Танкисты не подвели: слева и справа, грохоча и отчаянно дымя, показались стальные громадины с красными звездами. Медленно поднялась ракета, нервно вильнула и погасла.
–В атаку! – что есть силы закричал лейтенант. – Вперед! Пошли!
Совсем не как в кино – разом, а по одному,
– Вперед! За Родину! – не переставая, командовал взводный.
Илья тоже пытался выбраться наружу, сорвался, снова стал карабкаться. Уже наверху он оглянулся: снизу на него смотрели остекленевшие глаза Недорезова. На побелевшем лице застыли, как из гипса, губы. Илья подхватил винтовку, поднялся с колен, выпрямился в полный рост. Он нащупал спусковой крючок, хотел выстрелить в сторону врага, но вдруг ощутил жгучий толчок в грудь, и земля поднялась из-под ног. Пробитое сердце еще толкало кровь, которую мозг жадно пил. Звуки слышались, как будто он нырнул в Урал, и вода сдавливала уши. Шум боя отдалялся, становился все тише и тише.
Братскую могилу копали долго – на тысячу шестьсот сорок человек. В этом списке Прокофьев был под триста двадцать девятым номером. В формуляре указано как его найти: «второй в четвертом ряду».
Блажь
У Степана Петровича ночью до того разболелись ноги, что казалось – лучше оторвать.

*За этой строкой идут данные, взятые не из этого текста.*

-- ==== Sys2Proof/Machine/Ops.lean ====
section
/-! DEFINITION. The named operations over buffers and registers, and the two ways a command ends: an error report
(`State.raise`, the block's one exception entry, R211) and a result (`State.settle`). There is no return from an error:
the next invalidation clears the report (R212). -/

namespace Sys2Proof.Machine

/-! ### Buffers (R50) -/

/-- The byte at `a`; none where nothing has written it since reset. -/
def Memory.read (m : Memory) (a : Nat) : Option Byte := m.lookup a

/-- R10 `MemRead(m + base, n)`: the `n` bytes from `base`, or the index of the first that is unwritten. The cells are in
rising order (`Memory.wf`), so one walk along them finds the bytes. -/
def Memory.readBlock : Memory → Nat → Nat → Except Nat (List Byte)
  | [], _, 0 => .ok []
  | [], base, _ + 1 => .error base
  | _ :: _, _, 0 => .ok []
  | c :: m, base, n + 1 =>
    if c.1 < base then Memory.readBlock m base (n + 1)
    else if c.1 = base then
      match Memory.readBlock m (base + 1) n with
      | .error i => .error i
      | .ok bs => .ok (c.2 :: bs)
    else .error base

/-- The cells `base`, `base + 1`, ... holding `bs` in order. -/
def Memory.cells : Nat → List Byte → Memory
  | _, [] => []
  | base, b :: bs => (base, b) :: Memory.cells (base + 1) bs

/-- R10 `MemWrite(m + base, n, bs)`: the cells from `base` take `bs`; every other cell stays. -/
def Memory.writeBlock (m : Memory) (base : Nat) (bs : List Byte) : Memory :=
  m.filter (fun c => c.1 < base) ++ Memory.cells base bs ++ m.filter (fun c => base + bs.length ≤ c.1)

/-- One byte: `m[a] <- b`. -/
def Memory.write (m : Memory) (a : Nat) (b : Byte) : Memory := Memory.writeBlock m a [b]

/-! ### Registers (R21, R24) -/

/-- The number of a register. -/
def Reg.number : Reg → Nat
  | .srcaddr => 0
  | .dstaddr => 1
  | .sport => 2
  | .dport => 3
  | .seq => 4
  | .ackn => 5
  | .plen => 6
  | .rstat => 7
  | .val => 8
  | .clen => 9
  | .cmd => 10
  | .status => 11
  | .res => 12
  | .rlen => 13
  | .olen => 14
  | .reserved => 15

/-- The register of a number; above 15 there is none (U6). -/
def Reg.ofNumber : Nat → Option Reg
  | 0 => some .srcaddr
  | 1 => some .dstaddr
  | 2 => some .sport
  | 3 => some .dport
  | 4 => some .seq
  | 5 => some .ackn
  | 6 => some .plen
  | 7 => some .rstat
  | 8 => some .val
  | 9 => some .clen
  | 10 => some .cmd
  | 11 => some .status
  | 12 => some .res
  | 13 => some .rlen
  | 14 => some .olen
  | 15 => some .reserved
  | _ => none

/-- R21: the operand registers are numbers 0 to 9. -/
def Reg.isOperand (r : Reg) : Bool := r.number < 10

/-- `x[r]`; register 15 reads 0 (R24). -/
def State.readReg (s : State) : Reg → Word
  | .srcaddr => s.srcaddr
  | .dstaddr => s.dstaddr
  | .sport => s.sport
  | .dport => s.dport
  | .seq => s.seq
  | .ackn => s.ackn
  | .plen => s.plen
  | .rstat => s.rstat
  | .val => s.val
  | .clen => s.clen
  | .cmd => s.cmd
  | .status => s.status
  | .res => s.res
  | .rlen => s.rlen
  | .olen => s.olen
  | .reserved => 0

/-- R31: what every write to an input does, and every CMD write before its command runs. -/
def State.invalidate (s : State) : State := { s with status := 0, res := 0, rlen := 0, olen := 0 }

/-- R53: a host write to a register other than CMD. An operand register takes the value and the result is invalidated
(R31); a read-only or reserved register is unchanged and nothing is invalidated (R24, D25). CMD's case is the command
itself and is not this operation's. -/
def State.writeReg (s : State) (r : Reg) (v : Word) : State :=
  match r with
  | .srcaddr => { s with srcaddr := v }.invalidate
  | .dstaddr => { s with dstaddr := v }.invalidate
  | .sport => { s with sport := v }.invalidate
  | .dport => { s with dport := v }.invalidate
  | .seq => { s with seq := v }.invalidate
  | .ackn => { s with ackn := v }.invalidate
  | .plen => { s with plen := v }.invalidate
  | .rstat => { s with rstat := v }.invalidate
  | .val => { s with val := v }.invalidate
  | .clen => { s with clen := v }.invalidate
  | .cmd => s
  | .status => s
  | .res => s
  | .rlen => s
  | .olen => s
  | .reserved => s

/-- R53: a host write to one PBUF byte, then invalidate. -/
def State.writeBuf (s : State) (i : Nat) (b : Byte) : State := { s with pbuf := Memory.write s.pbuf i b }.invalidate

/-- A cell as the host sees it (R235 for one that nothing has written). -/
def Memory.answer (m : Memory) (i : Nat) : Answer :=
  match Memory.read m i with
  | some b => .byte b
  | none => .unspecified

/-- R28: the gate. "a host read of output byte `i` returns `OBUF[i]` when `STATUS.DONE = 1` and `i < x[OLEN]`, and
returns 0 otherwise." -/
def State.readOut (s : State) (i : Nat) : Answer :=
  if s.done && decide (i < s.olen.toNat) then Memory.answer s.obuf i else .byte 0

/-- R25: what a CMD write does before the command's rule runs. -/
def State.beginCommand (s : State) (c : Word) : State := { s with cmd := c }.invalidate

/-- R37: reset at any time. Only the configuration and what the host has yet to do survive it. -/
def State.applyReset (s : State) : State := { State.resetWith s.cfg with pending := s.pending }

/-! ### The two ends of a command -/

/-- R211, error entry: `raise E(f)`. STATUS reports the error, RES, RLEN and OLEN are 0, and nothing else changes. -/
def State.raise (s : State) (e : Error) : State := { s with status := statusError e, res := 0, rlen := 0, olen := 0 }

/-- ENCODE and CSUM end: `x[RES]`, `x[RLEN]`, `x[OLEN] <- 0`, DONE (R100, R121). -/
def State.finishNumber (s : State) (res rlen : Nat) : State :=
  { s with res := BitVec.ofNat 32 res, rlen := BitVec.ofNat 32 rlen, olen := 0, status := statusDone }

/-- TCPHDR, IPHDR and ASSEMBLE end: OBUF from index 0, `x[OLEN]`, `x[RES] <- 0`, `x[RLEN] <- 0`, DONE (R140, R160,
R180). -/
def State.finishOutput (s : State) (bs : List Byte) : State :=
  { s with
    obuf := Memory.writeBlock s.obuf 0 bs, olen := BitVec.ofNat 32 bs.length, res := 0, rlen := 0,
    status := statusDone }

/-- A command ends with exactly one of a result and an error (R30, R210). -/
def State.settle (s : State) : Except Error Result → State
  | .error e => s.raise e
  | .ok (.number res rlen) => s.finishNumber res rlen
  | .ok (.output bs) => s.finishOutput bs

end Sys2Proof.Machine
end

Вконец обессилев, забылся он лишь под утро, когда фонари за окном уже погасли, и возле подъезда проснулись бесхозные собаки. Но тут же, словно толкнул кто-то его. С трудом Степан Петрович всмотрелся в стрелки будильника – девять почти! Римма Васильевна спала в соседней комнате, спала как всегда чутко, подняла с подушки голову:
– Что, Степ? Плохо тебе? Где…болит?
Муж, изобразивший на лице улыбку смайлика, шепотом напомнил:
– Пришел к тебе… с приветом! Четверг!
– Вот выдумал! Какой еще четверг? Среда! Спи!

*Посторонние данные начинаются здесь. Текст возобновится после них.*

-- ==== Sys2Proof/Machine/BitField.lean ====
section
/-! DEFINITION. The bit-field packer: the function `enc` (R101), header fields through it (R107), and the command ENCODE
(R100). -/

namespace Sys2Proof.Machine

/-- R101: `enc(v, w, pr)`; none is OverflowError (R102). Width 0 is the natural length (R103). -/
def enc (v w : Nat) (pr : Bool) : Option BitString :=
  if w = 0 then some (bin v)
  else if w < (bin v).length then none
  else if pr then some (bin v ++ zeros (w - (bin v).length))
  else some (zeros (w - (bin v).length) ++ bin v)

/-- R34: a header field is a (value, bit-width) pair; here with the ERRFIELD id its overflow reports (R201). -/
structure HeaderField where
  id    : Byte
  value : Nat
  width : Nat
  deriving DecidableEq, Repr

/-- R107: "Header fields are always padded on the left". -/
def HeaderField.bits (f : HeaderField) : Except Error BitString :=
  match enc f.value f.width false with
  | some s => .ok s
  | none => .error (.overflow f.id)

/-- The concatenation of fields, encoded "in the order written and the first that overflows ends the command" (R141,
R161). -/
def encFields : List HeaderField → Except Error BitString
  | [] => .ok []
  | f :: fs =>
    match f.bits with
    | .error e => .error e
    | .ok s =>
      match encFields fs with
      | .error e => .error e
      | .ok t => .ok (s ++ t)

/-- R100's pseudocode. A width above `WMAX` spells no command (R73 condition 4); it is reported here too, so that the
meaning of no term truncates. -/
def encodeResult (padRight : Bool) (width : Nat) (s : State) : Except Error Result :=
  if wmax < width then .error (.illegalCommand 4)
  else
    match enc s.val.toNat width padRight with
    | some b => .ok (.number (num b) b.length)
    | none => .error (.overflow 0x30)

/-- R100, ENCODE. -/
def execEncode (padRight : Bool) (width : Nat) (s : State) : Outcome := .next (s.settle (encodeResult padRight width s))

end Sys2Proof.Machine
end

И добавила, чтобы не подумал чего:
– У нас, гражданин, сегодня переучет…
Это она пошутила так – работала раньше в овощном магазине. Римма Васильевна натянула на себя одеяло и повернулась на другой бок. Степан Петрович не нашелся с ответом. Ответил, когда вернулся к себе:
– Не больно было надо!
Громко сказал, чтобы слышала. По твердому убеждению его, костер любви надо поддерживать. Если Степан Петрович подбрасывал в огонь хотя бы по полену в неделю, то Римма Васильевна откровенно филонила, ограничивалась хворостом, да и то все реже и реже. Горько было видеть и сознавать, что полотно жизни, до этого светлое, яркое и бесконечное, становится куцым, тусклым и помятым. А ведь в стиральную машинку его не засунуть, утюгом с паром не выгладить. Наощупь-то Римма Васильевна еще ничего, но усушка и утруска налицо и на лице, чего скрывать. Женой для него она, конечно, быть не перестанет, а все-таки уже не то. Главное, и в характере ее сделалась пересортица. Утром за завтраком, если муж говорил: «сегодня тепло будет», то в ответ обязательно следовало: «подожди, к обеду дождь будет, вон там, смотри, туча, а за ней и другая». «Да не туча это, а облако!» « А я тебе говорю – туча!» На этом муж умолкал. Помнит, мать учила уму-разуму. Ты, говорит, Степа, лучше молчи, в семье тихо будет, сколько грому не греметь – солнышку все равно быть. Хотя досада не проходила, тлела весь день.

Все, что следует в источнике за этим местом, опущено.